[Opening DATA PROVIDED section]
-- ==== Sys2Proof/Machine/Operands.lean ====
section
/-! DEFINITION. The address decoder and the decoded byte accesses of MOVE (20_memory.md rules R52 to R56). MOVE's one
addressing mode is absolute (40_move.md rule R97). -/

namespace Sys2Proof.Machine

/-- R52: what an operand address selects. -/
inductive Target where
  | mainMemory (i : Nat)
  | mapped (o : Nat)
deriving DecidableEq, Repr

/-- R52 `Decode(a)`: pure and total; bounds are checked afterwards. -/
def decodeAddress (c : Config) (a : Word) : Target :=
  if a.toNat < c.mapStart.toNat then .mainMemory a.toNat else .mapped (a.toNat - c.mapStart.toNat)

/-- R53 `MapRead(o)`; `f` is the fatal record the caller names. Offset 0 returns the status of a disk transaction. -/
def mapRead (f : Fatal) (o : Nat) (s : State) : Res Byte :=
  if o = 0 then diskTransaction s
  else if o + 1 > s.cfg.regionSize then .raised f s
  else .done (s.map.read o) s

/-- R56: the state the transaction of a write to offset 0 starts in: the byte is stored first, or dropped (R28). -/
def storeOff0 (v : Byte) (s : State) : State :=
  if s.cfg.off0WriteStores then s.withMap (s.map.write 0 v) else s

/-- R56 `MapWrite(o, v)`: a write to offset 0 runs a disk transaction and discards its status. -/
def mapWrite (f : Fatal) (o : Nat) (v : Byte) (s : State) : Res Unit :=
  if o = 0 then (diskTransaction (storeOff0 v s)).bind fun _ s1 => .done () s1
  else if o + 1 > s.cfg.regionSize then .raised f s
  else .done () (s.withMap (s.map.write o v))

/-- R54 `MemRead(a, 1)`: the decoded byte read. -/
def memRead (role : Role) (a : Word) (s : State) : Res Byte :=
  match decodeAddress s.cfg a with
  | .mainMemory i => mainReadByte (.memOob s.ip role a) i s
  | .mapped o => mapRead (.mapOob s.ip role a) o s

/-- R55 `MemWrite(b, 1, v)`: the decoded byte write. -/
def memWrite (role : Role) (b : Word) (v : Byte) (s : State) : Res Unit :=
  match decodeAddress s.cfg b with
  | .mainMemory i => mainWriteByte (.memOob s.ip role b) i v s
  | .mapped o => mapWrite (.mapOob s.ip role b) o v s

end Sys2Proof.Machine
end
[Closing DATA PROVIDED section]
EXERCISE INSTRUCTIONS: Reproduce each line of the data containing the word "then".

OUTPUT OF THE TASK:
  if a.toNat < c.mapStart.toNat then .mainMemory a.toNat else .mapped (a.toNat - c.mapStart.toNat)
  if o = 0 then diskTransaction s
  else if o + 1 > s.cfg.regionSize then .raised f s
  if s.cfg.off0WriteStores then s.withMap (s.map.write 0 v) else s
  if o = 0 then (diskTransaction (storeOff0 v s)).bind fun _ s1 => .done () s1
  else if o + 1 > s.cfg.regionSize then .raised f s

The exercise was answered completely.